Explaining Representation Learning with Perceptual Components

TL;DR

The paper tackles the interpretability challenge of self-supervised representations by introducing a perceptual-component framework that analyzes color, shape, and texture through pixel-level importance maps obtained via selective masking. By measuring representation shifts with cosine similarity and using component-specific masking pipelines, the method yields intuitive explanations that persist even when labels are unavailable. The authors demonstrate that different training objectives (Supervised, SimCLR, VICReg, Barlow Twins) and image domains lead to distinct emphasis across perceptual components, with concrete findings such as texture being highly informative for birds and color for flowers. This approach advances explainability in representation learning by aligning explanations with human visual perception and enabling domain-aware analysis of learned spaces.

Abstract

Self-supervised models create representation spaces that lack clear semantic meaning. This interpretability problem of representations makes traditional explainability methods ineffective in this context. In this paper, we introduce a novel method to analyze representation spaces using three key perceptual components: color, shape, and texture. We employ selective masking of these components to observe changes in representations, resulting in distinct importance maps for each. In scenarios, where labels are absent, these importance maps provide more intuitive explanations as they are integral to the human visual system. Our approach enhances the interpretability of the representation space, offering explanations that resonate with human visual perception. We analyze how different training objectives create distinct representation spaces using perceptual components. Additionally, we examine the representation of images across diverse image domains, providing insights into the role of these components in different contexts.

Figures (3)

• Figure 1: This figure shows the overall importance score and importance scores for Color, Shape, and Texture for SimCLR ImageNet pre-trained encoder.

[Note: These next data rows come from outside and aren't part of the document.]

theorem State.heartbeat_touches (s : State) (k stateCode : Nat) : OnlyTouches [.objs, .ports, .coll,
    .ledger] s (State.heartbeat s k stateCode) := by
  unfold State.heartbeat
  try dsimp only
  repeat' first
    | with_reducible exact .refl _ _
    | with_reducible assumption
    | (with_reducible apply OnlyTouches.after (State.bump_touches _ _ _); · decide)
    | (with_reducible apply OnlyTouches.after (State.sendRunner_touches _ _ _); · decide)
    | with_reducible intro _
    | (with_reducible apply OnlyTouches.put_coll; · decide)
    | with_reducible refine OnlyTouches.pair (by assumption) ?_
    | dsimp only

theorem State.heartbeats_touches (s : State) : OnlyTouches [.objs, .ports, .coll, .ledger] s
    (State.heartbeats s) := by
  unfold State.heartbeats
  try dsimp only
  repeat' first
    | with_reducible exact .refl _ _
    | with_reducible assumption
    | with_reducible apply OnlyTouches.fold
    | with_reducible apply OnlyTouches.foldPair
    | (with_reducible apply OnlyTouches.after (State.heartbeat_touches _ _ _); · decide)
    | with_reducible apply OnlyTouches.ite
    | with_reducible intro _
    | split
    | (with_reducible apply OnlyTouches.put_coll; · decide)
    | with_reducible refine OnlyTouches.pair (by assumption) ?_
    | dsimp only

theorem execHeartbeatSend_touches (s : State) : StepTouches [.objs, .ports, .coll, .ledger] s
    (execHeartbeatSend s) := by
  unfold execHeartbeatSend
  try dsimp only
  repeat' first
    | with_reducible apply OnlyTouches.ofNext
    | with_reducible exact .refl _ _
    | with_reducible assumption
    | (with_reducible apply OnlyTouches.after (State.heartbeats_touches _); · decide)
    | with_reducible intro _

theorem execHeartbeatReceive_touches (p : Port) (s : State) : StepTouches [.objs, .ports, .coll, .mem,
    .ledger] s (execHeartbeatReceive p s) := by
  unfold execHeartbeatReceive
  try dsimp only
  repeat' first
    | with_reducible apply OnlyTouches.ofNext
    | with_reducible exact .refl _ _
    | with_reducible assumption
    | (with_reducible apply OnlyTouches.after (State.bump_touches _ _ _); · decide)
    | (with_reducible apply OnlyTouches.after (State.writeTable_touches _ _ _ _); · decide)
    | (with_reducible apply OnlyTouches.after (State.dropped_touches _ _ _ _); · decide)
    | (with_reducible apply OnlyTouches.after (State.popRunner_touches _ _ _); · decide)
    | (with_reducible apply OnlyTouches.after (State.heartbeat_touches _ _ _); · decide)
    | with_reducible apply OnlyTouches.ite
    | with_reducible apply OnlyTouches.iteStep
    | with_reducible intro _
    | split
    | with_reducible refine OnlyTouches.pair (by assumption) ?_
    | dsimp only

theorem State.applyAbort_touches (s : State) (a : AbortReq) : OnlyTouches [.objs, .ports, .switch, .coll,
    .mem, .custody, .ledger, .dict, .host, .free] s (State.applyAbort s a) := by
  unfold State.applyAbort
  try dsimp only
  repeat' first
    | with_reducible exact .refl _ _
    | with_reducible assumption
    | with_reducible apply OnlyTouches.fold
    | with_reducible apply OnlyTouches.foldPair
    | (with_reducible apply OnlyTouches.after (State.bump_touches _ _ _); · decide)
    | (with_reducible apply OnlyTouches.after (State.modGroup_touches _ _ _); · decide)
    | (with_reducible apply OnlyTouches.after (State.modEntry_touches _ _ _ _); · decide)
    | (with_reducible apply OnlyTouches.after (State.endCtx_touches _ _ _ _); · decide)
    | (with_reducible apply OnlyTouches.after (State.freeKeptOf_touches _ _ _); · decide)
    | (with_reducible apply OnlyTouches.after (State.postEnd_touches _ _ _ _); · decide)
    | (with_reducible apply OnlyTouches.after (State.abortAnswer_touches _ _ _ _ _); · decide)
    | (with_reducible apply OnlyTouches.after (State.endRound_touches _ _ _ _ _); · decide)
    | with_reducible apply OnlyTouches.ite
    | with_reducible intro _
    | split
    | with_reducible refine OnlyTouches.pair (by assumption) ?_
    | dsimp only
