-- ==== Sys2Proof/Laws/TouchTime.lean ====
section
/-! SUPPORT. Which parts of the state each operation of Machine/Time.lean changes. -/

namespace Sys2Proof.Machine

theorem State.trackTb3_touches (s : State) : OnlyTouches [.time] s (State.trackTb3 s) := by
  unfold State.trackTb3
  try dsimp only
  repeat' first
    | with_reducible exact .refl _ _
    | with_reducible assumption
    | with_reducible apply OnlyTouches.ite
    | with_reducible intro _
    | split
    | (with_reducible apply OnlyTouches.put_time; · decide)

theorem State.setRate_touches (s : State) (r : Int) : OnlyTouches [.time] s (State.setRate s r) := by
  unfold State.setRate
  try dsimp only
  repeat' first
    | with_reducible exact .refl _ _
    | with_reducible assumption
    | with_reducible intro _
    | (with_reducible apply OnlyTouches.put_time; · decide)
    | with_reducible refine OnlyTouches.pair (by assumption) ?_
    | dsimp only

theorem State.countBandTime_touches (s : State) (ns : Nat) : OnlyTouches [.objs] s (State.countBandTime s
    ns) := by
  unfold State.countBandTime
  try dsimp only
  repeat' first
    | with_reducible exact .refl _ _
    | with_reducible assumption
    | with_reducible apply OnlyTouches.fold
    | with_reducible apply OnlyTouches.foldPair
    | (with_reducible apply OnlyTouches.after (State.bump_touches _ _ _); · decide)
    | with_reducible intro _

theorem State.runBases_touches (s : State) (osc : Nat) : OnlyTouches [.objs, .time, .ledger] s
    (State.runBases s osc) := by
  unfold State.runBases
  try dsimp only
  repeat' first
    | with_reducible exact .refl _ _
    | with_reducible assumption
    | (with_reducible apply OnlyTouches.after (State.countAll_touches _ _ _); · decide)
    | (with_reducible apply OnlyTouches.after (State.trackTb3_touches _); · decide)
    | (with_reducible apply OnlyTouches.after (State.countBandTime_touches _ _); · decide)
    | with_reducible apply OnlyTouches.ite
    | with_reducible intro _
    | split
    | (with_reducible apply OnlyTouches.put_time; · decide)
    | with_reducible refine OnlyTouches.pair (by assumption) ?_
    | dsimp only

theorem State.clockTick_touches (s : State) : OnlyTouches [.objs, .time, .ledger] s (State.clockTick s) :=
    by
  unfold State.clockTick
  try dsimp only
  repeat' first
    | with_reducible exact .refl _ _
    | with_reducible assumption
    | (with_reducible apply OnlyTouches.after (State.runBases_touches _ _); · decide)
    | with_reducible apply OnlyTouches.ite
    | with_reducible intro _
    | split

theorem State.runToBoundary_touches (s : State) : OnlyTouches [.objs, .time, .ledger] s
    (State.runToBoundary s) := by
  unfold State.runToBoundary
  try dsimp only
  repeat' first
    | with_reducible exact .refl _ _
    | with_reducible assumption
    | (with_reducible apply OnlyTouches.after (State.runBases_touches _ _); · decide)
    | with_reducible apply OnlyTouches.ite
    | with_reducible intro _
    | split
    | (with_reducible apply OnlyTouches.put_time; · decide)

theorem State.stepTb0_touches (s : State) (offset16 : Int) : OnlyTouches [.time] s (State.stepTb0 s
    offset16) := by
  unfold State.stepTb0
  try dsimp only
  repeat' first
    | with_reducible exact .refl _ _
    | with_reducible assumption
    | with_reducible apply OnlyTouches.ite
    | with_reducible intro _
    | split
    | (with_reducible apply OnlyTouches.put_time; · decide)

theorem State.applyStep_touches (s : State) : OnlyTouches [.time] s (State.applyStep s) := by
  unfold State.applyStep
  try dsimp only
  repeat' first
    | with_reducible exact .refl _ _
    | with_reducible assumption
    | (with_reducible apply OnlyTouches.after (State.stepTb0_touches _ _); · decide)
    | with_reducible apply OnlyTouches.ite
    | with_reducible intro _
    | split
    | (with_reducible apply OnlyTouches.put_time; · decide)
    | with_reducible refine OnlyTouches.pair (by assumption) ?_
    | dsimp only

theorem State.ringTime_touches (s : State) : OnlyTouches [.objs, .time, .ledger] s (State.ringTime s) := by
  unfold State.ringTime
  try dsimp only
  repeat' first
    | with_reducible exact .refl _ _
    | with_reducible assumption
    | (with_reducible apply OnlyTouches.after (State.runToBoundary_touches _); · decide)
    | (with_reducible apply OnlyTouches.after (State.applyStep_touches _); · decide)
    | with_reducible apply OnlyTouches.ite
    | with_reducible intro _
    | split
    | (with_reducible apply OnlyTouches.put_time; · decide)

theorem State.writeTb2_touches (s : State) (ns : Nat) : OnlyTouches [.time] s (State.writeTb2 s ns) := by
  unfold State.writeTb2
  try dsimp only
  repeat' first
    | with_reducible exact .refl _ _
    | with_reducible assumption
    | with_reducible intro _
    | (with_reducible apply OnlyTouches.put_time; · decide)

theorem State.parentLost_touches (s : State) : OnlyTouches [.time] s (State.parentLost s) := by
  unfold State.parentLost
  try dsimp only
  repeat' first
    | with_reducible exact .refl _ _
    | with_reducible assumption
    | (with_reducible apply OnlyTouches.after (State.trackTb3_touches _); · decide)
    | (with_reducible apply OnlyTouches.after (State.setRate_touches _ _); · decide)
    | with_reducible intro _
    | split
    | (with_reducible apply OnlyTouches.put_time; · decide)
    | with_reducible refine OnlyTouches.pair (by assumption) ?_
    | dsimp only

theorem State.selectParent_touches (s : State) : OnlyTouches [.time] s (State.selectParent s) := by
  unfold State.selectParent
  try dsimp only
  repeat' first
    | with_reducible exact .refl _ _
    | with_reducible assumption
    | (with_reducible apply OnlyTouches.after (State.parentLost_touches _); · decide)
    | with_reducible apply OnlyTouches.ite
    | with_reducible intro _
    | split
    | (with_reducible apply OnlyTouches.put_time; · decide)

theorem State.announce_touches (s : State) (port : Nat) (m : PtpMsg) : OnlyTouches [.time] s
    (State.announce s port m) := by
  unfold State.announce
  try dsimp only
  repeat' first
    | with_reducible exact .refl _ _
    | with_reducible assumption
    | (with_reducible apply OnlyTouches.after (State.selectParent_touches _); · decide)
    | with_reducible apply OnlyTouches.ite
    | with_reducible intro _
    | split
    | (with_reducible apply OnlyTouches.put_time; · decide)
    | with_reducible refine OnlyTouches.pair (by assumption) ?_
    | dsimp only

theorem State.mastersGone_touches (s : State) (port : Nat) : OnlyTouches [.time] s (State.mastersGone s
    port) := by
  unfold State.mastersGone
  try dsimp only
  repeat' first
    | with_reducible exact .refl _ _
    | with_reducible assumption
    | (with_reducible apply OnlyTouches.after (State.selectParent_touches _); · decide)
    | with_reducible apply OnlyTouches.ite
    | with_reducible intro _
    | split
    | (with_reducible apply OnlyTouches.put_time; · decide)

theorem State.adjustRate_touches (s : State) (offset : Int) : OnlyTouches [.time, .free] s
    (State.adjustRate s offset) := by
  unfold State.adjustRate
  try dsimp only
  repeat' first
    | with_reducible exact .refl _ _
    | with_reducible assumption
    | (with_reducible apply OnlyTouches.after (State.draw_touches _); · decide)
    | (with_reducible apply OnlyTouches.after (State.setRate_touches _ _); · decide)
    | with_reducible apply OnlyTouches.ite
    | with_reducible intro _
    | split
    | with_reducible refine OnlyTouches.pair (by assumption) ?_
    | dsimp only

theorem State.lock_touches (s : State) : OnlyTouches [.power, .time] s (State.lock s) := by
  unfold State.lock
  try dsimp only
  repeat' first
    | with_reducible exact .refl _ _
    | with_reducible assumption
    | (with_reducible apply OnlyTouches.after (State.dropAlert_touches _ _); · decide)
    | with_reducible apply OnlyTouches.ite
    | with_reducible intro _
    | split
    | (with_reducible apply OnlyTouches.put_time; · decide)
    | with_reducible refine OnlyTouches.pair (by assumption) ?_
    | dsimp only

theorem State.countLock_touches (s : State) (offset : Int) : OnlyTouches [.power, .time] s (State.countLock
    s offset) := by
  unfold State.countLock
  try dsimp only
  repeat' first
    | with_reducible exact .refl _ _
    | with_reducible assumption
    | (with_reducible apply OnlyTouches.after (State.lock_touches _); · decide)
    | with_reducible apply OnlyTouches.ite
    | with_reducible intro _
    | split
    | (with_reducible apply OnlyTouches.put_time; · decide)
    | with_reducible refine OnlyTouches.pair (by assumption) ?_
    | dsimp only

theorem State.takeOffset_touches (s : State) (offset : Int) : OnlyTouches [.power, .time, .free] s
    (State.takeOffset s offset) := by
  unfold State.takeOffset
  try dsimp only
  repeat' first
    | with_reducible exact .refl _ _
    | with_reducible assumption
    | (with_reducible apply OnlyTouches.after (State.setRate_touches _ _); · decide)
    | (with_reducible apply OnlyTouches.after (State.stepTb0_touches _ _); · decide)
    | (with_reducible apply OnlyTouches.after (State.adjustRate_touches _ _); · decide)
    | (with_reducible apply OnlyTouches.after (State.countLock_touches _ _); · decide)
    | with_reducible apply OnlyTouches.ite
    | with_reducible intro _
    | split
    | (with_reducible apply OnlyTouches.put_time; · decide)
    | with_reducible refine OnlyTouches.pair (by assumption) ?_
    | dsimp only

theorem State.syncDone_touches (s : State) (port : Nat) (ms : Int) : OnlyTouches [.power, .time, .free] s
    (State.syncDone s port ms) := by
  unfold State.syncDone
  try dsimp only
  repeat' first
    | with_reducible exact .refl _ _
    | with_reducible assumption
    | (with_reducible apply OnlyTouches.after (State.takeOffset_touches _ _); · decide)
    | with_reducible intro _
    | split
    | (with_reducible apply OnlyTouches.put_time; · decide)
    | with_reducible refine OnlyTouches.pair (by assumption) ?_
    | dsimp only

theorem State.putPathDelay_touches (s : State) (port : Nat) (d : Int) : OnlyTouches [.time] s
    (State.putPathDelay s port d) := by
  unfold State.putPathDelay
  try dsimp only
  repeat' first
    | with_reducible exact .refl _ _
    | with_reducible assumption
    | with_reducible intro _
    | (with_reducible apply OnlyTouches.put_time; · decide)

theorem State.ptpLeaves_touches (s : State) (port : Nat) (mapping : Option Nat) (bs : List Byte) :
    OnlyTouches [.objs, .time, .out] s (State.ptpLeaves s port mapping bs) := by
  unfold State.ptpLeaves
  try dsimp only
  repeat' first
    | with_reducible exact .refl _ _
    | with_reducible assumption
    | (with_reducible apply OnlyTouches.after (State.drop_touches _ _ _); · decide)
    | with_reducible apply OnlyTouches.ite
    | with_reducible intro _
    | split
    | (with_reducible apply OnlyTouches.put_time; · decide)
    | (with_reducible apply OnlyTouches.put_out; · decide)
    | (with_reducible apply OnlyTouches.put_time_out; (· decide); (· decide))
    | with_reducible refine OnlyTouches.pair (by assumption) ?_
    | dsimp only

theorem State.sendPtp_touches (s : State) (port : Nat) (m : PtpMsg) : OnlyTouches [.objs, .time, .ports,
    .free, .out] s (State.sendPtp s port m) := by
  unfold State.sendPtp
  try dsimp only
  repeat' first
    | with_reducible exact .refl _ _
    | with_reducible assumption
    | (with_reducible apply OnlyTouches.after (State.bump_touches _ _ _); · decide)
    | (with_reducible apply OnlyTouches.after (State.draw_touches _); · decide)
    | (with_reducible apply OnlyTouches.after (State.modPort_touches _ _ _); · decide)
    | (with_reducible apply OnlyTouches.after (State.announce_touches _ _ _); · decide)
    | (with_reducible apply OnlyTouches.after (State.ptpLeaves_touches _ _ _ _); · decide)
    | with_reducible apply OnlyTouches.ite
    | with_reducible intro _
    | split
    | with_reducible refine OnlyTouches.pair (by assumption) ?_
    | dsimp only
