theorem State.loseFrames_touches (s : State) (o : Obj) (p : Nat) (fs : List Frame) : OnlyTouches [.objs,
    .ledger] s (State.loseFrames s o p fs) := by
  unfold State.loseFrames
  try dsimp only
  repeat' first
    | with_reducible exact .refl _ _
    | with_reducible assumption
    | with_reducible apply OnlyTouches.fold
    | with_reducible apply OnlyTouches.foldPair
    | (with_reducible apply OnlyTouches.after (State.bump_touches _ _ _); · decide)
    | (with_reducible apply OnlyTouches.after (State.dropped_touches _ _ _ _); · decide)
    | with_reducible intro _
    | with_reducible refine OnlyTouches.pair (by assumption) ?_
    | dsimp only

theorem State.discardCopies_touches (s : State) (p : Nat) : OnlyTouches [.objs, .ports, .switch, .coll,
    .mem, .ledger, .dict, .host] s (State.discardCopies s p) := by
  unfold State.discardCopies
  try dsimp only
  repeat' first
    | with_reducible exact .refl _ _
    | with_reducible assumption
    | with_reducible apply OnlyTouches.fold
    | with_reducible apply OnlyTouches.foldPair
    | (with_reducible apply OnlyTouches.after (State.setPort_touches _ _ _); · decide)
    | (with_reducible apply OnlyTouches.after (State.settle_touches _ _); · decide)
    | (with_reducible apply OnlyTouches.after (State.extract_touches _ _); · decide)
    | (with_reducible apply OnlyTouches.after (State.giveUp_touches _ _); · decide)
    | (with_reducible apply OnlyTouches.after (State.loseFrames_touches _ _ _ _); · decide)
    | with_reducible apply OnlyTouches.ite
    | with_reducible intro _
    | split
    | with_reducible refine OnlyTouches.pair (by assumption) ?_
    | dsimp only

theorem State.cutSending_touches (s : State) (p : Nat) : OnlyTouches [.objs, .ports, .switch, .coll, .mem,
    .dict, .host] s (State.cutSending s p) := by
  unfold State.cutSending
  try dsimp only
  repeat' first
    | with_reducible exact .refl _ _
    | with_reducible assumption
    | (with_reducible apply OnlyTouches.after (State.modPort_touches _ _ _); · decide)
    | (with_reducible apply OnlyTouches.after (State.settle_touches _ _); · decide)
    | (with_reducible apply OnlyTouches.after (State.extract_touches _ _); · decide)
    | (with_reducible apply OnlyTouches.after (State.giveUp_touches _ _); · decide)
    | with_reducible intro _
    | split
    | with_reducible refine OnlyTouches.pair (by assumption) ?_
    | dsimp only

theorem State.runnerFill_touches (s : State) (low : Nat) : OnlyTouches [.ports] s (State.runnerFill s low)
    := by
  unfold State.runnerFill
  try dsimp only
  repeat' first
    | with_reducible exact .refl _ _
    | with_reducible assumption
    | (with_reducible apply OnlyTouches.after (State.setPort_touches _ _ _); · decide)
    | with_reducible intro _
    | with_reducible refine OnlyTouches.pair (by assumption) ?_
    | dsimp only

theorem State.portDown_touches (s : State) (low : Nat) : OnlyTouches [.objs, .time, .lanes, .remaps,
    .ports, .switch, .coll, .mem, .ledger, .dict, .host] s (State.portDown s low) := by
  unfold State.portDown
  try dsimp only
  repeat' first
    | with_reducible exact .refl _ _
    | with_reducible assumption
    | (with_reducible apply OnlyTouches.after (State.modPort_touches _ _ _); · decide)
    | (with_reducible apply OnlyTouches.after (State.unspray_touches _ _); · decide)
    | (with_reducible apply OnlyTouches.after (State.deliverAll_touches _); · decide)
    | (with_reducible apply OnlyTouches.after (State.mastersGone_touches _ _); · decide)
    | (with_reducible apply OnlyTouches.after (State.cancelRemaps_touches _ _ _); · decide)
    | (with_reducible apply OnlyTouches.after (State.loseFrames_touches _ _ _ _); · decide)
    | (with_reducible apply OnlyTouches.after (State.discardCopies_touches _ _); · decide)
    | (with_reducible apply OnlyTouches.after (State.cutSending_touches _ _); · decide)
    | with_reducible apply OnlyTouches.ite
    | with_reducible intro _
    | split
    | with_reducible refine OnlyTouches.pair (by assumption) ?_
    | dsimp only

ResNet50 is used as a backbone for the encoder. The image is taken from ImageNet.
• Figure 2: This diagram illustrates how the importance map for Color, Shape, and Texture is produced. Circles represent the unmasked images and rectangles represent the masked images. Cosine similarities of unmasked and masked images are used for importance map generation for each component.
• Figure 3: This figure shows importance scores and importance scores for Color, Shape, and Texture for Supervised, SimCLR, Barlow Twins, and VicReg models. Red indicates high values and blue indicates low values.